III.                    Un émolument judiciaire de 1'500 (mille cinq cents) francs est mis à la charge du recourant A.________.

IV.                    Une indemnité de 1'000 (mille) francs, à verser à la Commune de Morrens à titre de dépens, est mise à la charge du recourant A.________.

Lausanne, le 18 mars 2025

 

La présidente:                                                                                          Le greffier:          


                                                                                                                 

Le présent arrêt est communiqué aux participants à la procédure.

Il peut faire l'objet, dans les trente jours suivant sa notification, d'un recours au Tribunal fédéral (Tribunal fédéral suisse, 1000 Lausanne 14).

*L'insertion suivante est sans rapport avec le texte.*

-- ==== Sys2Proof/Machine/Step.lean ====
section
/-! DEFINITION. One step is one clock tick: "`Tick` is a total deterministic function of `S` and the run constants ... It
has no fault, no stuck state and no refusal" (spec/42_pipeline_stages.md R186; R6). -/

namespace Sys2Proof.Machine

/-- One clock tick with `rst` low (R6, R170, R186). -/
def step (s : State) : Host.Outcome State Fault Refusal := .next (tick s)

/-- `s` with the instruction word `w` where the next tick fetches: word `pc[31:2]` of the image (R58). The pipeline
is emptied, so that nothing in flight stalls or flushes that fetch (R184): the word is the next instruction to run.
It stands for the host's load of a program (log 4). -/
def State.withFetchWord (s : State) (nbits w : Nat) : State :=
  { s with
    ifid := none
    idex := none
    exmem := none
    memwb := none
    cfg := { s.cfg with
      imem := placeWord s.cfg.imem (s.pc.extractLsb' 2 30).toNat (BitVec.ofNat 32 (w % 2 ^ nbits)) } }

end Sys2Proof.Machine
end

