/-- 70_reset_and_hazards.md section 4, the k = 1 column of R352, and R361 (a): with forwarding one stall cycle for an
ordinary consumer of a load, one for a branch or JALR after another producer, two after a load; three cycles without
forwarding. Decisions D15 and D20 (log 13). -/
def Obligations.StallCyclesOfAdjacentDependence : Prop :=
  ∀ (s : State) (d : IfId) (e : IdEx) (r : Reg),
    s.ifid = some d → s.idex = some e → r ∈ hazardSources (snapshot d.raw) →
    produces e.instr e.ctrl r = true →
    (s.cfg.forwarding = true → e.ctrl.memoryRead = true → isControlFlow (snapshot d.raw) = false →
      decodeStalled s = true ∧ decodeStalled (tick s) = false)
    ∧ (s.cfg.forwarding = true → e.ctrl.memoryRead = false → isControlFlow (snapshot d.raw) = true →
      decodeStalled s = true ∧ decodeStalled (tick s) = false)
    ∧ (s.cfg.forwarding = true → e.ctrl.memoryRead = true → isControlFlow (snapshot d.raw) = true →
      decodeStalled s = true ∧ decodeStalled (tick s) = true ∧ decodeStalled (ticks 2 s) = false)
    ∧ (s.cfg.forwarding = false →
      decodeStalled s = true ∧ decodeStalled (tick s) = true ∧ decodeStalled (ticks 2 s) = true
      ∧ decodeStalled (ticks 3 s) = false)

/-! ## The clock tick -/

/-- 42_pipeline_stages.md section 7: the step is total, and so is every meaning: no fault, no refusal (60_exceptions.md
section 1). -/
def Obligations.EveryStepAndMeaningAnswersNext : Prop :=
  (∀ s : State, ∃ t, step s = .next t) ∧ ∀ (i : Instr) (s : State), ∃ t, exec i s = .next t

/-- R27, R184: the program counter and IF/ID after a tick, in priority order: redirect, decode stall, fetch stall,
sequential fetch. That a fetch stall puts a bubble into IF/ID is decision D17 (log 13). -/
def Obligations.ProgramCounterPriority : Prop :=
  ∀ s : State, ∃ t, step s = .next t
    ∧ (∀ target, decodeRedirect s = some target → t.pc = target ∧ t.ifid = none)
    ∧ (decodeRedirect s = none → decodeStalled s = true → t.pc = s.pc ∧ t.ifid = s.ifid)
    ∧ (decodeRedirect s = none → decodeStalled s = false →
        fetchStall (snapshot (ifetch s.cfg.imem s.pc)) s = true → t.pc = s.pc ∧ t.ifid = none)
    ∧ (decodeRedirect s = none → decodeStalled s = false →
        fetchStall (snapshot (ifetch s.cfg.imem s.pc)) s = false →
        t.pc = s.pc + 4#32 ∧ t.ifid = some { pc := s.pc, raw := ifetch s.cfg.imem s.pc })

/-- 42_pipeline_stages.md section 5 (R179): where a branch or jump in Decode redirects to, in terms of the operand
values; a stalled one causes no redirect, nor does an INVALID word (R300) or an empty IF/ID. Targets: decision D13
(log 20). -/
def Obligations.RedirectsOfDecode : Prop :=
  (∀ s : State, s.ifid = none → decodeRedirect s = none)
  ∧ (∀ (s : State) (d : IfId) (r : Rejection), s.ifid = some d → decode d.raw = .error r → decodeRedirect s = none)
  ∧ ∀ (s : State) (d : IfId) (i : Instr), s.ifid = some d → decode d.raw = .ok i →
    (decodeStalled s = true → decodeRedirect s = none)
    ∧ (decodeStalled s = false →
      let v₁ := latchOperand (writebackRegs s) i.rs1
      let v₂ := latchOperand (writebackRegs s) i.rs2
      let a := if s.cfg.forwarding then forwardValue i.rs1 v₁ s else v₁
      let b := if s.cfg.forwarding then forwardValue i.rs2 v₂ s else v₂
      decodeRedirect s =
        match i with
        | .beq _ _ imm => if a = b then some (d.pc + imm) else none
        | .bne _ _ imm => if a = b then none else some (d.pc + imm)
        | .blt _ _ imm => if a.toInt < b.toInt then some (d.pc + imm) else none
        | .bge _ _ imm => if b.toInt ≤ a.toInt then some (d.pc + imm) else none
        | .bltu _ _ imm => if a.toNat < b.toNat then some (d.pc + imm) else none
        | .bgeu _ _ imm => if b.toNat ≤ a.toNat then some (d.pc + imm) else none
        | .jal _ imm => some (d.pc + imm)
        | .jalr _ _ imm => some ((a + imm) &&& 0xFFFFFFFE#32)
        | _ => none)

/-- R172: the only register a tick changes is the destination of the entry in MEM/WB, if registerWrite is set and it
is not register 0; it takes the memory-read data if memoryToRegister, else the ALU result. -/
def Obligations.WritebackCommitsOneRegister : Prop :=
  ∀ s : State, ∃ t, step s = .next t
    ∧ (∀ (w : MemWb) (rd : Reg), s.memwb = some w → w.ctrl.registerWrite = true → w.instr.rd = some rd →
        RegistersWith s t rd (if w.ctrl.memoryToRegister then w.memData else w.aluResult))
    ∧ ((∀ w ∈ s.memwb, w.ctrl.registerWrite = false ∨ w.instr.rd = none) → SameRegisters s t)

/-- R173, with decision D19: `retired` counts the valid entries of MEM/WB that are not INVALID. -/
def Obligations.RetiredCountsDefinedInstructions : Prop :=
  ∀ s : State, ∃ t, step s = .next t
    ∧ t.retired = s.retired + (if ∃ w ∈ s.memwb, w.instr.instr ≠ none then 1 else 0)

/-- R185: every tick adds one to `cycle`, and no instruction's own effect does. -/
def Obligations.CycleCountsTicks : Prop :=
  (∀ s : State, ∃ t, step s = .next t ∧ t.cycle = s.cycle + 1)
  ∧ ∀ (i : Instr) (s t : State), exec i s = .next t → t.cycle = s.cycle

/-- 42_pipeline_stages.md section 3 and 20_memory.md section 3: a tick changes only the bytes that the store in EX/MEM
writes, all or none of them. The address is the one the entry carries. Decisions D5, D7 (logs 7, 15). -/
def Obligations.OnlyTheStoreInMemoryChangesMemory : Prop :=
  ∀ s : State, s.dmem.wf = true → ∃ t, step s = .next t
    ∧ (∀ m, s.exmem = some m → m.ctrl.memoryWrite = true → ∀ a, readByte t.dmem a =
        if m.aluResult.toNat + (accessWidth m.instr).bytes ≤ s.cfg.dmemSize
            ∧ m.aluResult.toNat ≤ a ∧ a < m.aluResult.toNat + (accessWidth m.instr).bytes
        then m.rs2Value.extractLsb' (8 * (a - m.aluResult.toNat)) 8 else readByte s.dmem a)
    ∧ ((∀ m ∈ s.exmem, m.ctrl.memoryWrite = false) → SameMemory s t)

/-- 42_pipeline_stages.md section 3 (R175): what Memory hands to MEM/WB; a load's data is read from the memory at the
start of the cycle. The filler 0 of a non-load is decision D21 (log 11). -/
def Obligations.MemoryStageFillsMemwb : Prop :=
  ∀ s : State, ∃ t, step s = .next t
    ∧ (s.exmem = none → t.memwb = none)
    ∧ ∀ m, s.exmem = some m → ∃ w, t.memwb = some w ∧ w.pc = m.pc ∧ w.instr = m.instr ∧ w.ctrl = m.ctrl
      ∧ w.aluResult = m.aluResult
      ∧ (m.ctrl.memoryRead = true → w.memData =
          loadExtend m.instr (memRead s.cfg.dmemSize s.dmem m.aluResult (accessWidth m.instr)))
      ∧ (m.ctrl.memoryRead = false → w.memData = 0#32)

/-- R176: what Execute hands to EX/MEM: the ALU's result on the forwarded or latched operands, the second replaced by
the immediate when aluSourceIsImmediate is set, and the register operand as store data. The values of the two dead
fields are decision D21 (log 11). -/
def Obligations.ExecuteStageFillsExmem : Prop :=
  ∀ s : State, ∃ t, step s = .next t
    ∧ (s.idex = none → t.exmem = none)
    ∧ ∀ e, s.idex = some e →
      let a := if s.cfg.forwarding then forwardValue e.instr.rs1 e.rs1Value s else e.rs1Value
      let b := if s.cfg.forwarding then forwardValue e.instr.rs2 e.rs2Value s else e.rs2Value
      t.exmem = some
        { pc := e.pc, instr := e.instr, ctrl := e.ctrl
          aluResult := alu e.ctrl.aluOp a (if e.ctrl.aluSourceIsImmediate then e.imm else b) e.pc e.imm
          rs2Value := b, branchTaken := false, branchTarget := 0#32 }

/-- 42_pipeline_stages.md section 5 and 10_state.md section 2 (R24, R178): Decode latches the operands as the register
file holds them after this tick's Writeback, which is the register file of the next state; with nothing in IF/ID, or
while it stalls, ID/EX receives a bubble (R178, R182). -/
def Obligations.DecodeReadsAfterWriteback : Prop :=
  (∀ s : State, s.ifid = none ∨ decodeStalled s = true → ∃ t, step s = .next t ∧ t.idex = none)
  ∧ ∀ (s : State) (d : IfId), s.ifid = some d → decodeStalled s = false → ∃ t e, step s = .next t
    ∧ t.idex = some e ∧ e.pc = d.pc ∧ e.instr = snapshot d.raw ∧ e.ctrl = controlSignals (snapshot d.raw)
    ∧ e.imm = (snapshot d.raw).imm
    ∧ (∀ r, (snapshot d.raw).rs1 = some r → e.rs1Value = t.readReg r)
    ∧ (∀ r, (snapshot d.raw).rs2 = some r → e.rs2Value = t.readReg r)

/-- R105: an INVALID word has all control signals false, is neither consumer nor producer, passes every stage as a
valid entry without a stall of its own, and changes no register, no memory and no retired count. -/
def Obligations.InvalidFlowsThroughAsANoOp : Prop :=
  ∀ (w : Word) (r : Rejection), decode w = .error r →
    controlSignals (snapshot w) = Ctrl.off ∧ sources (snapshot w) = []
    ∧ (∀ (c : Ctrl) (q : Reg), produces (snapshot w) c q = false)
    ∧ ∀ s : State, ∃ t, step s = .next t
      ∧ (∀ d, s.ifid = some d → d.raw = w →
          ∃ e, t.idex = some e ∧ e.instr = snapshot w ∧ e.ctrl = Ctrl.off)
      ∧ (∀ e, s.idex = some e → e.instr = snapshot w → e.ctrl = Ctrl.off →
          ∃ m, t.exmem = some m ∧ m.instr = snapshot w ∧ m.ctrl = Ctrl.off)
      ∧ (∀ m, s.exmem = some m → m.instr = snapshot w → m.ctrl = Ctrl.off →
          SameMemory s t ∧ ∃ v, t.memwb = some v ∧ v.instr = snapshot w ∧ v.ctrl = Ctrl.off)
      ∧ (∀ v, s.memwb = some v → v.instr = snapshot w → v.ctrl = Ctrl.off →
          SameRegisters s t ∧ t.retired = s.retired)

/-- 42_pipeline_stages.md section 7, R187 (c): nothing downstream of Decode stalls or is flushed: the instruction in
ID/EX is in EX/MEM after one tick, in MEM/WB after two, and retires in the third, whatever else is in flight. -/
def Obligations.ThreeTicksFromDecodeToRetirement : Prop :=
  ∀ (s : State) (e : IdEx), s.idex = some e →
    (∃ m, (ticks 1 s).exmem = some m ∧ m.pc = e.pc ∧ m.instr = e.instr ∧ m.ctrl = e.ctrl)
    ∧ (∃ w, (ticks 2 s).memwb = some w ∧ w.pc = e.pc ∧ w.instr = e.instr ∧ w.ctrl = e.ctrl)
    ∧ (ticks 3 s).retired = (ticks 2 s).retired + (if e.instr.instr = none then 0 else 1)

Le recours en matière de droit public s'exerce aux conditions des articles 82 ss de la loi du 17 juin 2005 sur le Tribunal fédéral (LTF - RS 173.110), le recours constitutionnel subsidiaire à celles des articles 113 ss LTF. Le mémoire de recours doit être rédigé dans une langue officielle, indiquer les conclusions, les motifs et les moyens de preuve, et être signé. Les motifs doivent exposer succinctement en quoi l’acte attaqué viole le droit. Les pièces invoquées comme moyens de preuve doivent être jointes au mémoire, pour autant qu’elles soient en mains de la partie; il en va de même de la décision attaquée.